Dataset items
Segment Open
-- ==== Sys2Proof/Machine/LimbStore.lean ====
section
/-! DEFINITION. The lifecycle commands ALLOC, RESET and RELEASE (40_limb_store.md R63 to R65). -/

namespace Sys2Proof.Machine

/-- ALLOC sD (R63): a fresh zero in an EMPTY slot. -/
def execAlloc (d : Nat) (s : State) : Host.Outcome State Fault Refusal :=
  .next (s.command (s.badSlot [d] <|> s.slotInUse d) (s.setSlot d Slot.fresh).complete)

/-- RESET sD (R64): a LIVE slot becomes a fresh zero, its capacity 16 again. -/
def execReset (d : Nat) (s : State) : Host.Outcome State Fault Refusal :=
  .next (s.command (s.badSlot [d] <|> s.notLive [d]) (s.setSlot d Slot.fresh).complete)

/-- RELEASE sD (R65): a LIVE slot becomes EMPTY. -/
def execRelease (d : Nat) (s : State) : Host.Outcome State Fault Refusal :=
  .next (s.command (s.badSlot [d] <|> s.notLive [d]) (s.setSlot d Slot.empty).complete)

end Sys2Proof.Machine
end

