-- ==== Sys2Proof/Machine/Step.lean ====
section
/-! DEFINITION. One step of the block: the host's next action, a command being one whole step (70_reset_and_hazards.md
R154). The block has no program counter and fetches nothing (10_state.md R19). -/

namespace Sys2Proof.Machine

/-- One step. -/
def step (s : State) : Host.Outcome State Fault Refusal := hostStep s

/-- The state whose next step presents the word whose bits are `w` below bit `nbits` and zero above (log entry 2). -/
def State.withFetchWord (s : State) (nbits w : Nat) : State := s.presentNext (BitVec.ofNat 64 (w % 2 ^ nbits))

end Sys2Proof.Machine
end

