-- ==== Sys2Proof/Certificates/Slice0/Obligations.lean ====
section
/-! DEFINITION. The statements for the provers, one `Obligations.<Name>` each. Every docstring names the rule of the spec
it comes from. A premise `s.ready` is: the invariants hold and STATUS.HALT is clear; no premise speaks of a run. -/

section Statements

open Sys2Proof Sys2Proof.Machine

/-! ### Encoding -/

/-- R45, R46, R49: command words the spec prints, read back; at least one for each opcode group, and the four kinds of
illegal word of R50. -/
def Obligations.SpecWordsDecode : Prop :=
  decode 0x0000000001010000#64 = .ok (.alloc 1) ∧
  decode 0x0000000512010000#64 = .ok (.divs 1 0 5#32) ∧
  decode 0x0000000018020001#64 = .ok (.addv 2 0 1) ∧
  decode 0x0000000420000000#64 = .ok (.shl 0 4#32) ∧
  decode 0x0000002031000000#64 = .ok (.todec 0 32#32) ∧
  decode 0x0000000540000100#64 = .ok (.eqs 1 5#32) ∧
  decode 0x0000000149000000#64 = .ok (.rdl 0 1#32) ∧
  decode 0x0000000000000000#64 = .error .unknownOpcode ∧
  decode 0x0000000042010200#64 = .error .reservedShallowCopy ∧
  decode 0x0000000001010001#64 = .error .unusedFieldNonzero ∧
  decode 0x0000000148000000#64 = .error .unusedFieldNonzero

/-- R45, R46, R52: the word of every well-formed command decodes to that command, whatever its operands. -/
def Obligations.DecodeOfEncode : Prop :=
  ∀ i : Instr, i.wf = true → decode (encode i) = .ok i

/-- R46, R49: a word that decodes is the word of the command it decodes to, and that command is well-formed, so no bit of
a legal word is dropped. -/
def Obligations.EncodeOfDecode : Prop :=
  ∀ (w : CmdWord) (i : Instr), decode w = .ok i → i.wf = true ∧ encode i = w

/-- R49: the opcode map is the spec's table of fifteen rows; a word is a row's command exactly when it matches it; and
the rows are disjoint. -/
def Obligations.OpcodeMapIsTheSpecs : Prop :=
  (opTable.map fun r => ((r.build 0#64).asm.1, r.pattern, r.mask)) =
    [("ALLOC", 0x0000000001000000#64, 0xFFFFFFFFFF00FFFF#64), ("RESET", 0x0000000002000000#64, 0xFFFFFFFFFF00FFFF#64),
      ("RELEASE", 0x0000000003000000#64, 0xFFFFFFFFFF00FFFF#64), ("ADDS", 0x0000000010000000#64, 0x00000000FF00FFFF#64),
      ("MULS", 0x0000000011000000#64, 0x00000000FF00FFFF#64), ("DIVS", 0x0000000012000000#64, 0x00000000FF0000FF#64),
      ("ADDV", 0x0000000018000000#64, 0xFFFFFFFFFF000000#64), ("SHL", 0x0000000020000000#64, 0x00000000FF00FFFF#64),
      ("SHR", 0x0000000021000000#64, 0x00000000FF00FFFF#64), ("FROMDEC", 0x0000000030000000#64, 0x00000000FF00FFFF#64),
      ("TODEC", 0x0000000031000000#64, 0x00000000FFFF00FF#64), ("EQS", 0x0000000040000000#64, 0x00000000FFFF00FF#64),
      ("DCOPY", 0x0000000041000000#64, 0xFFFFFFFFFF0000FF#64), ("RDSZ", 0x0000000048000000#64, 0xFFFFFFFFFFFF00FF#64),
      ("RDL", 0x0000000049000000#64, 0x00000000FFFF00FF#64)] ∧
  (∀ r ∈ opTable, ∀ r' ∈ opTable, ∀ w : CmdWord,
    w &&& r.mask = r.pattern → w &&& r'.mask = r'.pattern → r.pattern = r'.pattern) ∧
  (∀ r ∈ opTable, ∀ w : CmdWord, w &&& r.mask = r.pattern →
    ∃ i, decode w = .ok i ∧ i.asm.1 = (r.build 0#64).asm.1) ∧
  (∀ (w : CmdWord) (i : Instr), decode w = .ok i →
    ∃ r ∈ opTable, w &&& r.mask = r.pattern ∧ i.asm.1 = (r.build 0#64).asm.1)

/-- R50: a presented word that matches no row is reported as IllegalOperation and does nothing else. That covers every OP
value outside the table and every word with a nonzero bit in a field its command does not use. -/
def Obligations.IllegalWordRaisesIllegalOperation : Prop :=
  ∀ (s : State) (w : CmdWord) (rest : List HostAction),
    s.host = .present w :: rest → s.busy = false → s.halt = false →
    ((∀ r ∈ opTable, w &&& r.mask ≠ r.pattern) →
      step s = .next ((s.withHost rest).takeFault .illegalOperation)) ∧
    (opField w ∉ [0x01#8, 0x02#8, 0x03#8, 0x10#8, 0x11#8, 0x12#8, 0x18#8, 0x20#8, 0x21#8, 0x30#8, 0x31#8, 0x40#8, 0x41#8,
        0x48#8, 0x49#8] →
      step s = .next ((s.withHost rest).takeFault .illegalOperation)) ∧
    (∀ r ∈ opTable, opField w = opField r.pattern → w &&& r.mask ≠ r.pattern →
      step s = .next ((s.withHost rest).takeFault .illegalOperation))
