/-! ### Recoverable faults (R129) -/

/-- A command that reports a recoverable fault has changed STATUS only, but for the buffer of a TODEC that is too
small. -/
theorem exec_recoverable_cases (hh : s.halt = false) (h : exec i s = .next t) (he : t.err = some f)
    (hf : f ≠ .allocationFailure) :
    t = s.takeFault f ∨
    (f = .bufferTooSmall ∧ ∃ a capBytes, i = .todec a capBytes ∧ t = (s.spoilCbuf capBytes.toNat).takeFault f) := by
  rcases exec_unhalted_cases hh h with ⟨g, -, rfl⟩ | ⟨-, rfl⟩
  · cases he
    exact Or.inl rfl
  · rw [apply_err] at he
    rcases result_failure_cases he with rfl | ⟨rfl, a, capBytes, hi, hr⟩
    · exact absurd rfl hf
    · exact Or.inr ⟨rfl, a, capBytes, hi, by rw [hr]; rfl⟩

/-- Settles O29, by the two states a recoverable fault can leave. -/
theorem recoverableFaultChangesOnlyStatus : Obligations.RecoverableFaultChangesOnlyStatus := by
  intro s t i f hh h he hf
  have hhalt : t.halt = false := by
    rw [Bool.eq_false_iff, ne_eq, exec_halt_iff hh h, he]
    exact fun hfatal => hf (Option.some.inj hfatal)
  refine ⟨hhalt, exec_busy hh h, exec_params_eq h, ?_⟩
  rcases exec_recoverable_cases hh h he hf with rfl | ⟨rfl, a, capBytes, rfl, rfl⟩
  · exact ⟨rfl, rfl, rfl, fun _ _ _ _ _ _ => rfl, fun _ _ => rfl⟩
  · refine ⟨rfl, rfl, rfl, ?outside, fun hother => absurd rfl (hother rfl a capBytes)⟩
    rintro _ _ ⟨⟩ - p hp
    exact (spoilCbuf_cbufByte s capBytes.toNat p).trans (if_neg (not_lt.mpr hp))

/-! ### The fatal fault (R130) -/

/-- A command that reports AllocationFailure has spoiled one slot and entered the fault. -/
theorem Effect.fatal_of_err (h : Effect s i t) (he : t.err = some .allocationFailure) :
    ∃ d, t = (s.spoilSlot d).takeFault .allocationFailure := by
  cases h with
  | fault f hf => exact absurd (Option.some.inj he) hf
  | fatal d => exact ⟨d, rfl⟩
  | _ => cases he

/-- Settles O31: the one state the fatal fault can leave; the spoiled slot is the command's RD by the slot frame. -/
theorem fatalFaultEntersHalt : Obligations.FatalFaultEntersHalt := by
  intro s t i hh h he
  have hhalt : t.halt = true := (exec_halt_iff hh h).mpr he
  have hbusy : t.busy = false := exec_busy hh h
  have hstatus : t.statusWord = 0x00000101#32 := by
    rw [State.statusWord, hhalt, hbusy, he]
    decide
  have hslots : ∀ n, i.dest ≠ some n → t.slot n = s.slot n := fun _ => exec_slot_ne h
  obtain ⟨d, rfl⟩ := (exec_effect hh h).fatal_of_err he
  exact ⟨hhalt, hbusy, hstatus, rfl, rfl, fun _ => rfl, hslots, presentWord_halted hhalt⟩

/-! ### Where the fatal fault comes from (R62, R127) -/

theorem faultOf_grownTo_of_unbounded {capMax : Option Nat} {x : Slot} (hok : x.ok capMax) (hc : capMax = none)
    (v : Nat) : faultOf (x.grownTo capMax v) = none := by
  rw [grownTo_eq hok, hc]
  rfl

theorem faultOf_builtTo_of_unbounded {capMax : Option Nat} (hc : capMax = none) (size v : Nat) :
    faultOf (builtTo capMax size v) = none := by
  rw [hc]
  rfl

/-- With CAP_MAX = ∞ a growing command meets no fault once its checks have passed (R62). -/
theorem result_failure_of_unbounded (hs : s.ready) (h0 : s.firstFault i = none) (hg : i.grows = true)
    (hc : s.params.capMax = none) : (s.result i).failure = none := by
  have hlive := operands_live h0
  cases i with
  | adds d v =>
    have hok := hs.slot_ok (hlive nofun nofun d List.mem_cons_self)
    rw [State.result, addScalar_eq hok v.isLt]
    exact faultOf_grownTo_of_unbounded hok hc _
  | muls d m =>
    have hok := hs.slot_ok (hlive nofun nofun d List.mem_cons_self)
    rw [State.result, mulScalar_eq hok m.isLt]
    exact faultOf_grownTo_of_unbounded hok hc _
  | shl d k =>
    have hok := hs.slot_ok (hlive nofun nofun d List.mem_cons_self)
    rw [State.result, shiftLeft_eq hok (shift_le_of_checks h0 (by simp [State.ownConditions]))]
    exact faultOf_grownTo_of_unbounded hok hc _
  | addv d a b =>
    have ha := hs.slot_ok (hlive nofun nofun a (by simp [Instr.slotFields]))
    have hb := hs.slot_ok (hlive nofun nofun b (by simp [Instr.slotFields]))
    rw [State.result, addVector_eq ha hb hs.1.capMax_ge]
    exact faultOf_builtTo_of_unbounded hc _ _
  | fromdec d len =>
    rw [State.result, parseDigits_fresh hs.1.capMax_ge]
    exact faultOf_builtTo_of_unbounded hc _ _
  | _ => cases hg
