-- ==== Sys2Proof/Laws/HostSequences.lean ====
section
/-! SUPPORT. The searches of the host software without a cap (R228): they end by their own means and never report a used-up
budget. -/

namespace Sys2Proof.Machine

theorem hostIsprime_tame (c : Nat) : HostTame (hostIsprime c) :=
  hostTame_bind (hostLdr_tame _ _) fun _ => hostTame_bind (hostCmd_tame _) fun _ =>
    hostTame_bind hostWaitChecked_tame fun _ => hostTame_pure _

theorem genAccept_tame (polarity : GenPolarity) (g p : Nat) : HostTame (genAccept polarity g p) :=
  hostTame_bind (hostLdr_tame _ _) fun _ => hostTame_bind (hostLdr_tame _ _) fun _ =>
    hostTame_bind (hostLdr_tame _ _) fun _ => hostTame_bind (hostCmd_tame _) fun _ =>
    hostTame_bind hostWait_tame fun _ => hostTame_bind (hostCmd_tame _) fun _ =>
    hostTame_bind hostWaitChecked_tame fun _ => hostTame_bind (hostStr_tame _) fun _ =>
    hostTame_bind (hostStr_tame _) fun _ => hostTame_pure _

/-- `m` reports no used-up budget from session `h`, and a result leaves fewer numbers in the source and the same instance. -/
def HostDraws {α : Type} (m : HostRun α) (h : Session) : Prop :=
  (m.run.run h).1 ≠ .error .searchExhausted ∧
    ∀ a, (m.run.run h).1 = .ok a →
      (m.run.run h).2.draws.length < h.draws.length ∧ (m.run.run h).2.engine.limbs = h.engine.limbs

theorem hostDraw_draws (range : Bounds) (h : Session) : HostDraws (hostDraw range) h := by
  unfold HostDraws hostDraw ExceptT.run StateT.run
  by_cases hr : range.hi < range.lo
  · simp only [hr, if_true]; exact ⟨nofun, nofun⟩
  · simp only [hr, if_false]
    cases hd : h.draws with
    | nil => exact ⟨nofun, nofun⟩
    | cons d ds => exact ⟨nofun, fun _ _ => ⟨Nat.lt_succ_self _, rfl⟩⟩

/-- One try, then a decision that may go on: the shape of both prime searches. -/
theorem hostDraws_try {α : Type} {draw : HostRun Nat} {test : Nat → HostRun Bool} {found : Nat → α} {more : HostRun α}
    {h : Session} (hd : HostDraws draw h) (ht : ∀ c, HostTame (test c))
    (hm : ∀ h', h'.draws.length < h.draws.length → h'.engine.limbs = h.engine.limbs → HostDraws more h') :
    HostDraws (do let c ← draw; if ← test c then return found c else more) h := by
  unfold HostDraws
  rw [hostRun_bind]
  rcases hr : draw.run.run h with ⟨r, h1⟩
  unfold HostDraws at hd
  rw [hr] at hd
  cases r with
  | error e => exact ⟨fun hx => hd.1 (by simpa using hx), nofun⟩
  | ok c =>
    have hd1 := hd.2 c rfl
    simp only
    rw [hostRun_bind]
    have h2 := ht c h1
    rcases hr2 : (test c).run.run h1 with ⟨r2, h3⟩
    rw [hr2] at h2
    cases r2 with
    | error e => exact ⟨fun hx => h2.1 (by simpa using hx), nofun⟩
    | ok b =>
      have hl : h3.draws.length < h.draws.length := Nat.lt_of_le_of_lt h2.2.1 hd1.1
      have hw : h3.engine.limbs = h.engine.limbs := h2.2.2.trans hd1.2
      cases b with
      | true => exact ⟨nofun, fun _ _ => ⟨hl, hw⟩⟩
      | false =>
        have h4 := hm h3 hl hw
        exact ⟨h4.1, fun a ha => ⟨(h4.2 a ha).1.trans hl, (h4.2 a ha).2.trans hw⟩⟩

theorem randomPrimeLoop_draws (range : Bounds) (tries : Nat) (h : Session) (ht : h.draws.length < tries) :
    HostDraws (randomPrimeLoop range tries) h := by
  induction tries generalizing h with
  | zero => exact absurd ht (Nat.not_lt_zero _)
  | succ tries ih =>
    exact hostDraws_try (hostDraw_draws range h) hostIsprime_tame fun h' hl _ => ih h' (by omega)

/-- A sequence that begins with a requirement on the width. -/
theorem hostDraws_require {α : Type} {ok : Nat → Bool} {m : HostRun α} {h : Session} (hm : HostDraws m h) :
    HostDraws (do hostRequire (ok (← hostWidth)) .noEncoding; m) h := by
  have e : (do hostRequire (ok (← hostWidth)) .noEncoding; m : HostRun α).run.run h =
      ((hostRequire (ok (operandWidth h.engine)) .noEncoding) >>= fun _ => m).run.run h := rfl
  unfold HostDraws
  rw [e]
  cases ok (operandWidth h.engine) with
  | true => exact hm
  | false => exact ⟨nofun, nofun⟩

/-- Without a cap RANDOMPRIME never reports a used-up budget (R228). -/
theorem randomPrime_uncapped (range : Bounds) (h : Session) : HostDraws (randomPrime none range) h :=
  hostDraws_require (ok := fun W => decide (range.hi < 2 ^ W))
    (randomPrimeLoop_draws range (h.draws.length + 1) h (Nat.lt_succ_self _))

theorem safePrimeLoop_draws (range : Bounds) (tries : Nat) (h : Session) (ht : h.draws.length < tries) :
    HostDraws (safePrimeLoop none range tries) h := by
  induction tries generalizing h with
  | zero => exact absurd ht (Nat.not_lt_zero _)
  | succ tries ih =>
    exact hostDraws_try (randomPrime_uncapped range h) (fun q => hostIsprime_tame (2 * q + 1)) fun h' hl _ =>
      ih h' (by omega)

/-- Without a cap SAFEPRIME never reports a used-up budget (R228). -/
theorem safePrime_uncapped (range : Bounds) (h : Session) : HostDraws (safePrime none range) h :=
  hostDraws_require (ok := fun W => decide (2 * range.hi + 1 < 2 ^ W))
    (safePrimeLoop_draws range (h.draws.length + 1) h (Nat.lt_succ_self _))

theorem genAccept_too_wide (polarity : GenPolarity) (g p : Nat) (h : Session) (hg : 2 ^ operandWidth h.engine ≤ g) :
    ∀ b, ((genAccept polarity g p).run.run h).1 ≠ .ok b := by
  intro b
  unfold genAccept
  rw [hostRun_bind]
  have h1 := hostLdr_tame 0 p h
  rcases hr : (hostLdr 0 p).run.run h with ⟨r, h'⟩
  rw [hr] at h1
  cases r with
  | error e => exact nofun
  | ok u =>
    have e : (hostLdr 1 g).run.run h' = (.error .noEncoding, h') := by
      show (hostExpand (scriptLdr h'.engine.limbs 1 g)).run.run h' = _
      have : ¬ g < 2 ^ (32 * h'.engine.limbs) := by rw [h1.2.2]; exact Nat.not_lt.2 hg
      rw [scriptLdr, if_neg this]; rfl
    simp only
    rw [hostRun_bind, e]
    exact nofun

theorem generatorScan_ends (polarity : GenPolarity) (p tries g : Nat) (h : Session) (hn : tries ≠ 0)
    (ht : 2 ^ operandWidth h.engine < g + tries) :
    ((generatorScan polarity p tries g).run.run h).1 ≠ .error .searchExhausted := by
  induction tries generalizing g h with
  | zero => exact absurd rfl hn
  | succ tries ih =>
    simp only [generatorScan]
    rw [hostRun_bind]
    have h1 := genAccept_tame polarity g p h
    have h2 := genAccept_too_wide polarity g p h
    rcases hr : (genAccept polarity g p).run.run h with ⟨r, h'⟩
    rw [hr] at h1 h2
    cases r with
    | error e => exact fun hx => h1.1 (by simpa using hx)
    | ok b =>
      have hg : g < 2 ^ operandWidth h.engine := Nat.lt_of_not_le fun hle => h2 hle b rfl
      cases b with
      | true => exact nofun
      | false =>
        have hW : operandWidth h'.engine = operandWidth h.engine := congrArg (32 * ·) h1.2.2
        exact ih (g + 1) h' (by omega) (by rw [hW]; omega)

/-- Without a cap FINDGEN never reports a used-up budget (R228). -/
theorem findGenerator_uncapped (polarity : GenPolarity) (seed p : Nat) (h : Session) :
    ((findGenerator polarity none seed p).run.run h).1 ≠ .error .searchExhausted :=
  generatorScan_ends polarity p (2 ^ operandWidth h.engine - seed + 1) seed h (Nat.succ_ne_zero _) (by omega)

end Sys2Proof.Machine
end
Segment Closed
Problem to work on
Search the data for "scriptLdr". Copy each line that has it.

Result for this exercise
      show (hostExpand (scriptLdr h'.engine.limbs 1 g)).run.run h' = _
      rw [scriptLdr, if_neg this]; rfl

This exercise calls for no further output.